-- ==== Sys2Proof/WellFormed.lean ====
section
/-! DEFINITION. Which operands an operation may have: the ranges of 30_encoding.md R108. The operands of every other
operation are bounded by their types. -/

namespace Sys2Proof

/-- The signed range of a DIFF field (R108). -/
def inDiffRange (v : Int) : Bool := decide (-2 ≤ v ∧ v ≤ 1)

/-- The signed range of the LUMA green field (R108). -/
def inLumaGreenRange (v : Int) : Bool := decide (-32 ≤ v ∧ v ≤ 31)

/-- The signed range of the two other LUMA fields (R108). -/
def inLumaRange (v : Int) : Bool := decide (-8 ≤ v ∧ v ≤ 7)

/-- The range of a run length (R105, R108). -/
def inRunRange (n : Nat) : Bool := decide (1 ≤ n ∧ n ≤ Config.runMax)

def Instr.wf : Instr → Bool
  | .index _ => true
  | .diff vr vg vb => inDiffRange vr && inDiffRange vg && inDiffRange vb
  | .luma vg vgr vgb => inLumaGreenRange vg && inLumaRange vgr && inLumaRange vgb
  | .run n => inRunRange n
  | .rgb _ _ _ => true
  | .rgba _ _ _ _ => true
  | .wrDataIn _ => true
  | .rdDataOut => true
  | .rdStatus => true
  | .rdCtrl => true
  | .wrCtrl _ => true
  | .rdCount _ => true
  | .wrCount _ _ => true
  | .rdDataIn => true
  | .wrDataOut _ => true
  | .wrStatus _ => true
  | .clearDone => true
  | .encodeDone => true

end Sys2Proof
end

□ □ □

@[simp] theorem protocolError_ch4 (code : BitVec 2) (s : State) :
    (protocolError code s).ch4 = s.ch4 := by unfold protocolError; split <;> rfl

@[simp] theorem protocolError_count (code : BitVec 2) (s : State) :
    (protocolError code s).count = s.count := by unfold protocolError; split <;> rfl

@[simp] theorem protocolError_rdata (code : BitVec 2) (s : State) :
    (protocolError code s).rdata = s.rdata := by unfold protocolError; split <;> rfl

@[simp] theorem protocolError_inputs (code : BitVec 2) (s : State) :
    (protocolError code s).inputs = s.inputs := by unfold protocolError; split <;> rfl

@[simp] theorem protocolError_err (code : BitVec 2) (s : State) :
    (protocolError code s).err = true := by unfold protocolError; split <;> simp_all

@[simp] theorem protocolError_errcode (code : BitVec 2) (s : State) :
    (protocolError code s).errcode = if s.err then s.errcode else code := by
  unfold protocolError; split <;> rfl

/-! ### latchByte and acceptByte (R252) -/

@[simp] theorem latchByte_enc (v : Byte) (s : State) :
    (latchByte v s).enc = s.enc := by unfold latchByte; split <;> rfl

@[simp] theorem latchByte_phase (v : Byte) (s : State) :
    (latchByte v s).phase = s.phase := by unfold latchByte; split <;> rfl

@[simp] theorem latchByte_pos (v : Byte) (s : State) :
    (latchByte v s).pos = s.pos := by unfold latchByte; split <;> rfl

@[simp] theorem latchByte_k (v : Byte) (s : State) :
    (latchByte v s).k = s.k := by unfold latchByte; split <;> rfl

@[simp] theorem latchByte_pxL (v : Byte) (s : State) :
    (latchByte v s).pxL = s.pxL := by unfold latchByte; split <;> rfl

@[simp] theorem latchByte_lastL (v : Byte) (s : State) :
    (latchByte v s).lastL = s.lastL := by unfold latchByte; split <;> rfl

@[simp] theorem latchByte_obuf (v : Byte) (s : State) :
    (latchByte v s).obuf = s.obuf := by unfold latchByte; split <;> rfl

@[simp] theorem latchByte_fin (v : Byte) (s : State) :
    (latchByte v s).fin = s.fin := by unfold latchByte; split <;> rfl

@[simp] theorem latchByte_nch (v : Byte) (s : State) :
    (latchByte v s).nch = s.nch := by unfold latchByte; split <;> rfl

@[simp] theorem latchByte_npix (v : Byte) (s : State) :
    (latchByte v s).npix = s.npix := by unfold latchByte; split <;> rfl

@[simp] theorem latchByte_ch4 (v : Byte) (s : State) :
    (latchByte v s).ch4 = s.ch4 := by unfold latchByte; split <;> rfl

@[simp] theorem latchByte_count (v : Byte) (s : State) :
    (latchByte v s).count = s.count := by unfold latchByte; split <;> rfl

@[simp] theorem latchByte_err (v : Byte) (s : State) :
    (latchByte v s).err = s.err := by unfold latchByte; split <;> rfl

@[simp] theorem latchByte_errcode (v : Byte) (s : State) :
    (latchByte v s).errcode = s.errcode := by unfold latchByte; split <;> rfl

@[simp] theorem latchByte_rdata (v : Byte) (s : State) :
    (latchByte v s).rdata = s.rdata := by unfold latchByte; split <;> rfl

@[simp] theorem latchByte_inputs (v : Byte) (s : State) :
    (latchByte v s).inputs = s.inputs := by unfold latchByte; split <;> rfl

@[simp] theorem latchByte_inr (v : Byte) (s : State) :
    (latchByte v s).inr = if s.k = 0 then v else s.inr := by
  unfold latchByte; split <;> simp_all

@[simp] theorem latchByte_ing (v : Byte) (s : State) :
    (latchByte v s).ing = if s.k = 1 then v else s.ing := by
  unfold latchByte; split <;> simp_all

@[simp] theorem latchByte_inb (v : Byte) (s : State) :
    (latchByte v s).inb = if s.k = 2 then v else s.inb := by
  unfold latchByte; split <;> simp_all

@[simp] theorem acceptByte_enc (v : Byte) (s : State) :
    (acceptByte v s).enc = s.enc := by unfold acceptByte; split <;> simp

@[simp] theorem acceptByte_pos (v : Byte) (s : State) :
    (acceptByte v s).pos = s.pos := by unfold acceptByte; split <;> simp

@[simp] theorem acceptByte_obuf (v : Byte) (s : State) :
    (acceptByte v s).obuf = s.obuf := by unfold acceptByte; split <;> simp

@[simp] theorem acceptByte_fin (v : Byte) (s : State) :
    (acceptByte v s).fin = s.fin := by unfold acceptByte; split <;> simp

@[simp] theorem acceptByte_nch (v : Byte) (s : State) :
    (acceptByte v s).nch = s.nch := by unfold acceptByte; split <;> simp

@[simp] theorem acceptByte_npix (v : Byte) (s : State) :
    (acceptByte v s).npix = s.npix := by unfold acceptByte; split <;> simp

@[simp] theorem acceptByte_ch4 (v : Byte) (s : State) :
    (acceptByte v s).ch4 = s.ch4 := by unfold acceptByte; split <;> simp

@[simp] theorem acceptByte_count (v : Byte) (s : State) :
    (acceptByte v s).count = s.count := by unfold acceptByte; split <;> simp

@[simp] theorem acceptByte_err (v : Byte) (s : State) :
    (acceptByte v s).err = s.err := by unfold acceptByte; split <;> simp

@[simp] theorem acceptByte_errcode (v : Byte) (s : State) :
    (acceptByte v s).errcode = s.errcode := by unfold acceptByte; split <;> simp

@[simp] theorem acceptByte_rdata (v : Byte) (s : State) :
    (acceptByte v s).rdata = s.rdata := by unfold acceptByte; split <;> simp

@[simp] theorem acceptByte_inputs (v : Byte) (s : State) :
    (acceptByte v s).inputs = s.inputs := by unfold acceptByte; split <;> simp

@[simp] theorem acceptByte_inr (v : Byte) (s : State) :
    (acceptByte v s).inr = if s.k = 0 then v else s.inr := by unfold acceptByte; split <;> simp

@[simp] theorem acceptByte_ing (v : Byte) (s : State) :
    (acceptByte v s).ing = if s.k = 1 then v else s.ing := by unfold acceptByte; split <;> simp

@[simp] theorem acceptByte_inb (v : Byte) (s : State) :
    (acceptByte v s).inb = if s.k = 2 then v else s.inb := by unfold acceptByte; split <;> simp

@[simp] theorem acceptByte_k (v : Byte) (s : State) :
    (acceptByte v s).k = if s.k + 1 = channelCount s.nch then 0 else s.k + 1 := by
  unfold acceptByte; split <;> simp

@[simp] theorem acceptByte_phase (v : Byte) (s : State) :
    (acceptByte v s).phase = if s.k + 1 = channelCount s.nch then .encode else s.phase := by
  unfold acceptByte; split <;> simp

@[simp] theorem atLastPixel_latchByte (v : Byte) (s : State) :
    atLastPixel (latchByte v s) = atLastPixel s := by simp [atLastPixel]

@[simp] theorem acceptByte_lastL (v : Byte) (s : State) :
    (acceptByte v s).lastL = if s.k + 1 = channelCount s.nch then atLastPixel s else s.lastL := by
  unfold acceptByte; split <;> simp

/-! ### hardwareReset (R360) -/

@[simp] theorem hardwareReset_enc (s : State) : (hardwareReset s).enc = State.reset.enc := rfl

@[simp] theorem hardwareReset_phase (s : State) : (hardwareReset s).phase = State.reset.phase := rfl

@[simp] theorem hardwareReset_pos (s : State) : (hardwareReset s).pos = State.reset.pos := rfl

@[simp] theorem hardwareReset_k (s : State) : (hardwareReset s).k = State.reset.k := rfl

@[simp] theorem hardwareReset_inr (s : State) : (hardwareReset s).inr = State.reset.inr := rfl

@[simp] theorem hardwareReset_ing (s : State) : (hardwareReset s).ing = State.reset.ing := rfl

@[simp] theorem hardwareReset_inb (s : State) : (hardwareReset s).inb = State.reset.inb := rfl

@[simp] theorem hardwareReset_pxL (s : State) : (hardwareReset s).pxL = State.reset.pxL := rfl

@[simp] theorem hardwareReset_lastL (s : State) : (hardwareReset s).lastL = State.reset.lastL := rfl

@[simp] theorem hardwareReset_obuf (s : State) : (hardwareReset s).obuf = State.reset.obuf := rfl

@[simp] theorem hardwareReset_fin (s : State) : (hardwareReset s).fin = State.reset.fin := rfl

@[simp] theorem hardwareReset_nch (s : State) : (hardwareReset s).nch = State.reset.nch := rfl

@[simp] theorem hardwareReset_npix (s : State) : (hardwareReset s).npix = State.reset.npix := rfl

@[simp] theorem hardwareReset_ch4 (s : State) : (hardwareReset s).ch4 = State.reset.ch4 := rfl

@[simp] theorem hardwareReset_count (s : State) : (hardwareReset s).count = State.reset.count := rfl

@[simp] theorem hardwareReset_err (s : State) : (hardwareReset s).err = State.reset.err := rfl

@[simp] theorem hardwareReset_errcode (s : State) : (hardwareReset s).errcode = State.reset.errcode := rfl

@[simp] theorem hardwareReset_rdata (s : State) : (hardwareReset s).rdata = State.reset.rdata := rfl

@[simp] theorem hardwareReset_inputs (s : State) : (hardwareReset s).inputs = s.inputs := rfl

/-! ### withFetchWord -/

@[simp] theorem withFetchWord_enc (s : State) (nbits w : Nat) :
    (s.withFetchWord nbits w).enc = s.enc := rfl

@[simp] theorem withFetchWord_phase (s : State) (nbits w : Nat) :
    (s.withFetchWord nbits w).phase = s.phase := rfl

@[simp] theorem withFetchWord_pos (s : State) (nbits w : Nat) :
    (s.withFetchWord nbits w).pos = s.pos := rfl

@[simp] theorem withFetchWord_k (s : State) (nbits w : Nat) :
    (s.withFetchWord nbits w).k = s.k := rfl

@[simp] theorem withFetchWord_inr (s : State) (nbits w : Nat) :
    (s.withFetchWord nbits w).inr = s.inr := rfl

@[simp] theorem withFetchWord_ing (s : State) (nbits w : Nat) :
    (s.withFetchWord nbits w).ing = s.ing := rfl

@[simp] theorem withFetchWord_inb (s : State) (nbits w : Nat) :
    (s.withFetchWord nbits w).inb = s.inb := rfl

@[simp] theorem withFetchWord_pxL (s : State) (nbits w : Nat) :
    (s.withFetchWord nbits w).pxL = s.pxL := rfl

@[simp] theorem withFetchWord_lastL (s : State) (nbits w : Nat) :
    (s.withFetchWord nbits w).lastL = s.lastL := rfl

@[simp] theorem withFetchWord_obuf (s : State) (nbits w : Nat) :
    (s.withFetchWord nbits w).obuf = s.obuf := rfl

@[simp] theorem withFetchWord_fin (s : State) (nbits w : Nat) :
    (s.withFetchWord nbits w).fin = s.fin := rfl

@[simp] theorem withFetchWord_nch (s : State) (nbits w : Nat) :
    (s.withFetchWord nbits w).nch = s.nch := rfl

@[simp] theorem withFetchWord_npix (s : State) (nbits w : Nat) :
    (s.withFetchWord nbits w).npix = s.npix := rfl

□ □ □

## WORK INSTRUCTIONS
Would you please repeat exactly the lines above, starting at the line with "(latchByte v s).count" and stopping at the line with "theorem latchByte_inb (v", both included?

## OUTPUT OF THE TASK
    (latchByte v s).count = s.count := by unfold latchByte; split <;> rfl

@[simp] theorem latchByte_err (v : Byte) (s : State) :
    (latchByte v s).err = s.err := by unfold latchByte; split <;> rfl

@[simp] theorem latchByte_errcode (v : Byte) (s : State) :
    (latchByte v s).errcode = s.errcode := by unfold latchByte; split <;> rfl

@[simp] theorem latchByte_rdata (v : Byte) (s : State) :
    (latchByte v s).rdata = s.rdata := by unfold latchByte; split <;> rfl

@[simp] theorem latchByte_inputs (v : Byte) (s : State) :
    (latchByte v s).inputs = s.inputs := by unfold latchByte; split <;> rfl

@[simp] theorem latchByte_inr (v : Byte) (s : State) :
    (latchByte v s).inr = if s.k = 0 then v else s.inr := by
  unfold latchByte; split <;> simp_all

@[simp] theorem latchByte_ing (v : Byte) (s : State) :
    (latchByte v s).ing = if s.k = 1 then v else s.ing := by
  unfold latchByte; split <;> simp_all

@[simp] theorem latchByte_inb (v : Byte) (s : State) :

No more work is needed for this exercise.